Palapanews.com- Pemanfaatan teknologi Artificial Intelligence (AI) dan robotik diprediksi akan menjadi fondasi utama berbagai sektor industri di masa depan. Melihat perkembangan tersebut, PT Bumi Serpong Damai Tbk bersama PT ASIX Indonesia Cerdas resmi menjalin kerja sama strategis untuk mengembangkan pusat riset inovasi teknologi, akademi AI, serta robotik di BSD City.

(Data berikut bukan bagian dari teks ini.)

/-! SEL. -/

/-- The word of register i that SEL gives a lane (R255). -/
def selWord (f : L3) (x : Cx) (r : List (List Opd)) (i l : Nat) : Word :=
  (if (x.c.pred (f.mod6.toNat % 16)).getLsbD l != f.mod6.getLsbD 4 then (nthRun r 0).getD i ⟨.u 0, 0⟩
    else (nthRun r 1).getD i ⟨.u 0, 0⟩).at l

theorem selBody_ok {k : Nat} (hk : (if f.mod6.getLsbD 5 then 2 else 1) = k) (hl : intLegal 0x1F f.mod6 = true)
    (hd : dstCheck x.c f.dst k true = .ok ()) (ho : x.c.owed (.pred (f.mod6.toNat % 16)) = false)
    (hr : x.fetch (srcsAB f k k none) = .ok r) :
    ∃ u, selBody f x = .ok (x.writeResult f.dst f.ocw (some 0) (srcsAB f k k none)
      ((List.range k).map (fun i => uniIf x u (selWord f x r i)))) := by
  refine ⟨r.flatten.all (·.isU) && (x.predUni (f.mod6.toNat % 16) ||
    ((nthRun r 0).map (·.at 0)) == ((nthRun r 1).map (·.at 0))), ?_⟩
  have hword : ∀ i, selWord f x r i = fun l => if (x.c.pred (f.mod6.toNat % 16)).getLsbD l != f.mod6.getLsbD 4
      then ((nthRun r 0).getD i ⟨.u 0, 0⟩).at l else ((nthRun r 1).getD i ⟨.u 0, 0⟩).at l :=
    fun i => funext fun l => apply_ite (Opd.at · l) ..
  simp only [selBody, hk, needInsn_of hl, hd, ho, needIssue_of, Bool.not_false, hr, bind_ok, hword]
  rfl

/-! Comparisons: to a predicate, or to a register. -/

section
variable {legal : Bool} {k latch : Nat} {cond : List (List Opd) → Nat → Bool}

theorem cmpBody_pred {n : Nat} (hl : legal = true) (hn : predOf f.dst = some n) (hr : x.fetch (srcsAB f k k none) = .ok r) :
    cmpBody legal f k latch cond x = .ok (x.writePredResult n latch (srcsAB f k k none) (r.flatten.all (·.isU)) (cond r)) := by
  simp only [cmpBody, needInsn_of hl, hn, hr, bind_ok]
  rfl

theorem cmpBody_reg (hl : legal = true) (hn : predOf f.dst = none) (hd : dstCheck x.c f.dst 1 true = .ok ())
    (hr : x.fetch (srcsAB f k k none) = .ok r) :
    cmpBody legal f k latch cond x = .ok (x.writeResult f.dst f.ocw (some latch) (srcsAB f k k none)
      [uniIf x (r.flatten.all (·.isU)) (fun l => if cond r l then 0xFFFFFFFF else 0)]) := by
  simp only [cmpBody, needInsn_of hl, hn, hd, hr, bind_ok]
  rfl

end

/-! Predicate operands, PLOP and PMOV. -/

theorem predSrc_of_predOf {d : Desig} {n : Nat} (h : predOf d = some n) (zero : Bool) (fld : Nat) :
    predSrc d zero fld = .ok (some n) := by
  unfold predOf at h
  split at h
  · next hp =>
    cases h
    simp only [predSrc, hp]
  · cases h

theorem plopBody_ok {d : Nat} {a b : Option Nat} (hl : intLegal 0x21 f.mod6 = true) (hd : predOf f.dst = some d)
    (ha : predSrc f.sa true 1 = .ok a) (hb : predSrc f.sb true 2 = .ok b) (hoa : x.predOwed a = false)
    (hob : x.predOwed b = false) :
    plopBody f x = .ok (x.writePredResult d 0 [] (x.predSame a f.xa.toNat && x.predSame b f.xb.toNat) (fun l =>
      f.mod6.getLsbD ((if x.predBit a f.xa.toNat l then 2 else 0) + (if x.predBit b f.xb.toNat l then 1 else 0)))) := by
  simp only [plopBody, needInsn_of hl, predSrc_of_predOf hd, ha, hb, hoa, hob, Bool.not_false, Bool.and_self, needIssue_of,
    bind_ok]
  rfl

/-- PMOV to a word: 1 or 0 by the predicate's bit behind the pattern (R257). -/
theorem pmovBody_word {a : Nat} (hm : f.mod6 = 0) (hd : dstCheck x.c f.dst 1 true = .ok ()) (ha : predOf f.sa = some a)
    (ho : x.c.owed (.pred a) = false) :
    pmovBody f x = .ok (x.writeResult f.dst f.ocw (some 0) []
      [uniIf x (x.predUni a) (fun l => if x.predBit (some a) f.xa.toNat l then 1 else 0)]) := by
  simp only [pmovBody, hm, hd, predSrc_of_predOf ha, Cx.predOwed, ho, bind_ok]
  rfl

/-- PMOV to a pair: the predicate's live lanes (R257). -/
theorem pmovBody_pair {a : Nat} (hm : f.mod6 = 1) (hd : dstCheck x.c f.dst 2 true = .ok ()) (ha : predOf f.sa = some a)
    (ho : x.c.owed (.pred a) = false) :
    pmovBody f x = .ok (x.writeResult f.dst f.ocw (some 0) []
      [.u (loWord (x.c.pred a &&& x.c.live)), .u (hiWord (x.c.pred a &&& x.c.live))]) := by
  simp only [pmovBody, hm, hd, predSrc_of_predOf ha, Cx.predOwed, ho, bind_ok]
  rfl

/-- PMOV of words to a predicate: whether each is not 0 (R257). -/
theorem pmovBody_nonzero {d : Nat} (hm : f.mod6 = 2) (hd : predOf f.dst = some d) (hr : x.fetch [f.srcA] = .ok r) :
    pmovBody f x = .ok (x.writePredResult d 0 [f.srcA] (nthOpd r 0).isU (fun l => (nthOpd r 0).at l != 0)) := by
  simp only [pmovBody, hm, predSrc_of_predOf hd, hr, bind_ok]
  rfl

/-- PMOV of a mask to a predicate: the bits of the pair that the operand lane holds (R257). -/
theorem pmovBody_mask {d : Nat} (hm : f.mod6 = 3) (hd : predOf f.dst = some d)
    (hr : x.once.fetch [{ f.srcA with k := 2 }] = .ok r) :
    pmovBody f x = .ok (x.writePredResult d 0 [{ f.srcA with k := 2 }] ((nthRun r 0).all (·.isU))
      (fun l => (pairAt (nthRun r 0) x.lane).getLsbD l)) := by
  simp only [pmovBody, hm, predSrc_of_predOf hd, hr, bind_ok]
  rfl

end

end Sys2Proof.Machine

open Sys2Proof Sys2Proof.Machine

/-- Settles O2: each instruction by what its body answers; a result that may be U or G holds its words in the acting lanes
either way. -/
theorem carrySelectionAndPredicateResult : Obligations.CarrySelectionAndPredicateResult := by
  unfold Obligations.CarrySelectionAndPredicateResult
  refine ⟨fun f s => ⟨?iaddc, ?isubb, ?sel⟩, fun f s => ⟨?icmpPred, ?icmpReg, ?plop, ?word, ?pair, ?nonzero, ?mask⟩⟩
  case iaddc =>
    intro x r hx hl hd ho hr v
    obtain ⟨u, hbody⟩ := addcBody_ok (sub := false) hl hd ho hr
    simp only [carrySum, Bool.false_eq_true, if_false, wordI_add, carryOut_add] at hbody
    exact ⟨_, uniIf_onLanes x u _, issue_ok hx hbody⟩
  case isubb =>
    intro x r hx hl hd ho hr a b
    obtain ⟨u, hbody⟩ := addcBody_ok (sub := true) hl hd ho hr
    simp only [carrySum, if_true, wordI_sub, carryOut_sub] at hbody
    exact ⟨_, uniIf_onLanes x u _, issue_ok hx hbody⟩
  case sel =>
    intro x r hx hl hd ho hr
    obtain ⟨u, hbody⟩ := selBody_ok rfl hl hd ho hr
    refine ⟨_, by rw [List.length_map, List.length_range], fun i hi => ?_, issue_ok hx hbody⟩
    rw [List.length_map, List.length_range] at hi
    rw [getD_map_range _ _ _ _ hi]
    exact uniIf_onLanes x u (selWord f x r i)
  case icmpPred => exact fun x r n hx hl hn hr => ⟨_, issue_ok hx (cmpBody_pred hl hn hr)⟩
  case icmpReg => exact fun x r hx hl hn hd hr => ⟨_, uniIf_onLanes x _ _, issue_ok hx (cmpBody_reg hl hn hd hr)⟩
  case plop => exact fun x d a b hx hl hd ha hb hoa hob => ⟨_, issue_ok hx (plopBody_ok hl hd ha hb hoa hob)⟩
  case word => exact fun x a hx hm hd ha ho => ⟨_, uniIf_onLanes x _ _, issue_ok hx (pmovBody_word hm hd ha ho)⟩
  case pair => exact fun x a hx hm hd ha ho => issue_ok hx (pmovBody_pair hm hd ha ho)
  case nonzero => exact fun x d r hx hm hd hr => ⟨_, issue_ok hx (pmovBody_nonzero hm hd hr)⟩
  case mask => exact fun x d r hx hm hd hr => issue_ok hx (pmovBody_mask hm hd hr)
end

section
/-!
PROOFS. The integer, logic, shift, bit-field and address instructions (R248 to R253, R258 to R265): the words that each form's
result holds in every lane, its affine case included.
-/

namespace Sys2Proof.Machine

/-! Results up to the width of their registers. -/

/-- Values that agree in the bits of a form's registers are one result. -/
theorem RegForm.Completes.congr {m : RegForm} {i : Instr} {v v' : Cx → List (List Opd) → Nat → Nat} (h : m.Completes i v)
    (hv : ∀ x r l, v x r l % 2 ^ (32 * m.k) = v' x r l % 2 ^ (32 * m.k)) : m.Completes i v' := by
  intro s x r hx hl hd hr
  obtain ⟨shs, hexec, hlen, hwords, huni⟩ := h s x r hx hl hd hr
  exact ⟨shs, hexec, hlen, fun l hw => (hwords l hw).trans (hv x r l), huni⟩

theorem tyWide_bits (m6 : BitVec 6) : 32 * (tyWide m6 / 32) = tyWide m6 := by
  rcases tyWide_cases m6 with h | h <;> rw [h]

section
variable {i : Instr} {opc len : Nat} {f : L3} {imm : Option Word}

theorem Int2.congr {fn fn' : Nat → Bool → Bool → Nat → Nat → Nat} (h : Int2 i opc len f imm fn)
    (hfn : ∀ w sg sat a b, fn w sg sat a b % 2 ^ w = fn' w sg sat a b % 2 ^ w) : Int2 i opc len f imm fn' :=
  RegForm.Completes.congr h (fun x r l => by
    simp only [L3Form, tyWide_bits]
    exact hfn _ _ _ _ _)

theorem Shift2.congr {fn fn' : Nat → Nat → Nat → Nat} (h : Shift2 i opc len f imm fn)
    (hfn : ∀ w a k, fn w a k % 2 ^ w = fn' w a k % 2 ^ w) : Shift2 i opc len f imm fn' :=
  RegForm.Completes.congr h (fun x r l => by
    simp only [L3Form, tyWide_bits]
    exact hfn _ _ _)

end

/-! The words of affine operands (R248): a sum, a product by a U and a negation are taken word by word. -/

theorem wordI_toNat (x : Int) : (wordI x).toNat = wrapN 32 x % 2 ^ 32 := by
  rw [wordI, BitVec.toNat_ofInt, wrapN]
  omega

theorem wordI_intOf (sg : Bool) (a : Word) : wordI (intOf 32 sg a.toNat) = a := by
  apply BitVec.eq_of_toNat_eq
  have := a.isLt
  rw [wordI_toNat, wrapN, intOf, signed]
  split
  · split <;> omega
  · omega

theorem wordI_add_words (sg : Bool) (a b : Word) : wordI (intOf 32 sg a.toNat + intOf 32 sg b.toNat) = a + b := by
  rw [wordI, BitVec.ofInt_add, ← wordI, ← wordI, wordI_intOf, wordI_intOf]

theorem wordI_sub_words (sg : Bool) (a b : Word) : wordI (intOf 32 sg a.toNat - intOf 32 sg b.toNat) = a - b := by
  rw [wordI, Int.sub_eq_add_neg, BitVec.ofInt_add, BitVec.ofInt_neg, ← wordI, ← wordI, wordI_intOf, wordI_intOf,
    BitVec.sub_eq_add_neg]

theorem wordI_neg_word (a : Word) : wordI (-(signed 32 a.toNat)) = -a := by
  rw [wordI, BitVec.ofInt_neg, ← wordI]
  exact congrArg _ (wordI_intOf true a)

theorem affOf_isU {sh : Shape} {p : Word × Word} (h : affOf sh = some p) (hu : sh.IsU) : p.2 = 0 := by
  obtain ⟨w, rfl⟩ := hu
  cases h
  rfl

theorem mkAff_isU {b st : Word} (h : st = 0) : (mkAff b st).IsU := ⟨b, if_pos h⟩

theorem word_zero_mul (v : Word) : 0 * v = 0 := BitVec.zero_mul

theorem word_zero_add (v : Word) : 0 + v = v := BitVec.zero_add v

theorem mkAff_add_at (p q : Word × Word) (l : Nat) :
    (mkAff (p.1 + q.1) (p.2 + q.2)).at l = p.1 + BitVec.ofNat 32 l * p.2 + (q.1 + BitVec.ofNat 32 l * q.2) := by
  rw [mkAff_at]; grind

theorem mkAff_sub_at (p q : Word × Word) (l : Nat) :
    (mkAff (p.1 - q.1) (p.2 - q.2)).at l = p.1 + BitVec.ofNat 32 l * p.2 - (q.1 + BitVec.ofNat 32 l * q.2) := by
  rw [mkAff_at]; grind

theorem mkAff_neg_at (p : Word × Word) (l : Nat) :
    (mkAff (-p.1) (-p.2)).at l = -(p.1 + BitVec.ofNat 32 l * p.2) := by
  rw [mkAff_at]; grind

theorem mkAff_mul_at (p : Word × Word) (v : Word) (l : Nat) :
    (mkAff (p.1 * v) (p.2 * v)).at l = (p.1 + BitVec.ofNat 32 l * p.2) * v := by
  rw [mkAff_at, BitVec.add_mul, BitVec.mul_assoc]

/-! The two-source forms (R249, R251 to R253, R258). -/

/-- The affine case of IADD and ISUB (R248). -/
def addAff (sub : Bool) (a b : Shape) : Option Shape := do
  let p ← affOf a
  let q ← affOf b
  return if sub then mkAff (p.1 - q.1) (p.2 - q.2) else mkAff (p.1 + q.1) (p.2 + q.2)

theorem addAff_some {sub : Bool} {a b : Shape} {p q : Word × Word} (ha : affOf a = some p) (hb : affOf b = some q) :
    addAff sub a b = some (if sub then mkAff (p.1 - q.1) (p.2 - q.2) else mkAff (p.1 + q.1) (p.2 + q.2)) := by
  simp only [addAff, ha, hb]
  rfl

theorem affOf_of_addAff {sub : Bool} {a b sh : Shape} (h : addAff sub a b = some sh) :
    ∃ p q, affOf a = some p ∧ affOf b = some q := by
  cases ha : affOf a with
  | none => simp [addAff, ha] at h
  | some p =>
    cases hb : affOf b with
    | none => simp [addAff, ha, hb] at h
    | some q => exact ⟨p, q, rfl, rfl⟩

/-- The exact integer of IADD or ISUB (R249). -/
def addVal (sub : Bool) (w : Nat) (sg sat : Bool) (a b : Nat) : Nat :=
  narrow w sg sat (if sub then intOf w sg a - intOf w sg b else intOf w sg a + intOf w sg b)

theorem addAff_ok (sub sg : Bool) : AffOk (addAff sub) (addVal sub 32 sg false) := by
  intro a b sh h
  obtain ⟨p, q, ha, hb⟩ := affOf_of_addAff h
  rw [addAff_some ha hb, Option.some.injEq] at h
  subst h
  refine ⟨fun l => ?value, fun hua hub => ?uniform⟩
  case value =>
    cases sub
    · simp only [addVal, narrow, Bool.false_eq_true, if_false, ← wordI_toNat, wordI_add_words, mkAff_add_at, affOf_at ha, affOf_at hb]
    · simp only [addVal, narrow, Bool.false_eq_true, if_false, if_true, ← wordI_toNat, wordI_sub_words, mkAff_sub_at, affOf_at ha, affOf_at hb]
  case uniform =>
    have hp := affOf_isU ha hua
    have hq := affOf_isU hb hub
    cases sub
    · exact mkAff_isU (by rw [hp, hq]; rfl)
    · exact mkAff_isU (by rw [hp, hq]; rfl)

/-- The affine case of IMUL (R248). -/
def mulAff (a b : Shape) : Option Shape :=
  match a, b with
  | .a p q, .u v => some (mkAff (p * v) (q * v))
  | .u v, .a p q => some (mkAff (p * v) (q * v))
  | _, _ => none

theorem mul_toNat_mod (a b : Word) : (a * b).toNat = a.toNat * b.toNat % 2 ^ 32 % 2 ^ 32 := by
  rw [BitVec.toNat_mul, Nat.mod_mod]

theorem mulAff_ok : AffOk mulAff (fun a b => a * b % 2 ^ 32) := by
  intro a b sh h
  unfold mulAff at h
  split at h
  · next p q v =>
    cases h
    exact ⟨fun l => by rw [mkAff_mul_at (p, q), mul_toNat_mod]; rfl, fun hu => nomatch hu⟩
  · next v p q =>
    cases h
    exact ⟨fun l => by rw [mkAff_mul_at (p, q), BitVec.mul_comm, mul_toNat_mod]; rfl, fun _ hu => nomatch hu⟩
  · cases h

section
variable {i : Instr} {opc len : Nat} {f : L3} {imm : Option Word}

theorem add_completes {sub : Bool} (he : ∀ s, exec i s = issue s opc len f.g (addBody sub opc f imm)) :
    Int2 i opc len f imm (addVal sub) :=
  int2_completes (aff := addAff sub) he (addAff_ok sub _)

theorem mul_completes (he : ∀ s, exec i s = issue s 0x04 len f.g (mulBody f imm)) :
    Int2 i 0x04 len f imm (fun _ _ _ a b => a * b) :=
  Int2.congr (int2_completes (aff := mulAff) he mulAff_ok) (fun _ _ _ _ _ => Nat.mod_mod _ _)

theorem mulh_completes (he : ∀ s, exec i s = issue s 0x05 len f.g (mulhBody f)) :
    Int2 i 0x05 len f none (fun w sg _ a b => wrapN w ((intOf w sg a * intOf w sg b) / (2 : Int) ^ w)) :=
  int2_completes he (noAff_ok _)

theorem div_completes {rem : Bool} (he : ∀ s, exec i s = issue s opc len f.g (divBody rem opc f)) :
    Int2 i opc len f none (fun w sg _ a b => if rem then (divRem w sg a b).2 else (divRem w sg a b).1) :=
  int2_completes he (noAff_ok _)

theorem minmax_completes {mx : Bool} (he : ∀ s, exec i s = issue s opc len f.g (minmaxBody mx opc f imm)) :
    Int2 i opc len f imm (fun w sg _ a b => if mx then (if intOf w sg a < intOf w sg b then b else a)
      else (if intOf w sg b < intOf w sg a then b else a)) :=
  int2_completes he (noAff_ok _)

Kolaborasi ini menjadi langkah besar dalam memperkuat posisi BSD City sebagai kawasan smart digital city sekaligus pusat pengembangan teknologi masa depan di Indonesia.
Penandatanganan nota kesepahaman atau Memorandum of Understanding (MoU) dilakukan pada 11 Mei 2026 di ASIX AI Joint Lab, ITB Innovation Park, Bandung.
Kesepakatan tersebut ditandatangani langsung oleh CEO Digital Tech Ecosystem and Development Sinar Mas Land, Irawan Harahap, bersama CEO dan Presiden Direktur PT ASIX Indonesia Cerdas, Andrie Tjioe.
Perkembangan teknologi AI dan robotik global terus menunjukkan tren positif. Berdasarkan laporan United Nations Conference on Trade and Development (UNCTAD) dalam Technology and Innovation Report 2025, nilai pasar teknologi frontier seperti AI dan robotik diperkirakan melonjak drastis dari US$2,5 triliun pada 2023 menjadi US$16,4 triliun pada 2033.
Lonjakan tersebut membuka peluang besar bagi Indonesia untuk mempercepat transformasi digital sekaligus menciptakan ekosistem teknologi yang kompetitif di tingkat global.
Melalui kerja sama ini, BSD City dan ASIX ingin menghadirkan ekosistem inovasi yang mampu mendorong lahirnya talenta-talenta digital baru di bidang AI dan robotik.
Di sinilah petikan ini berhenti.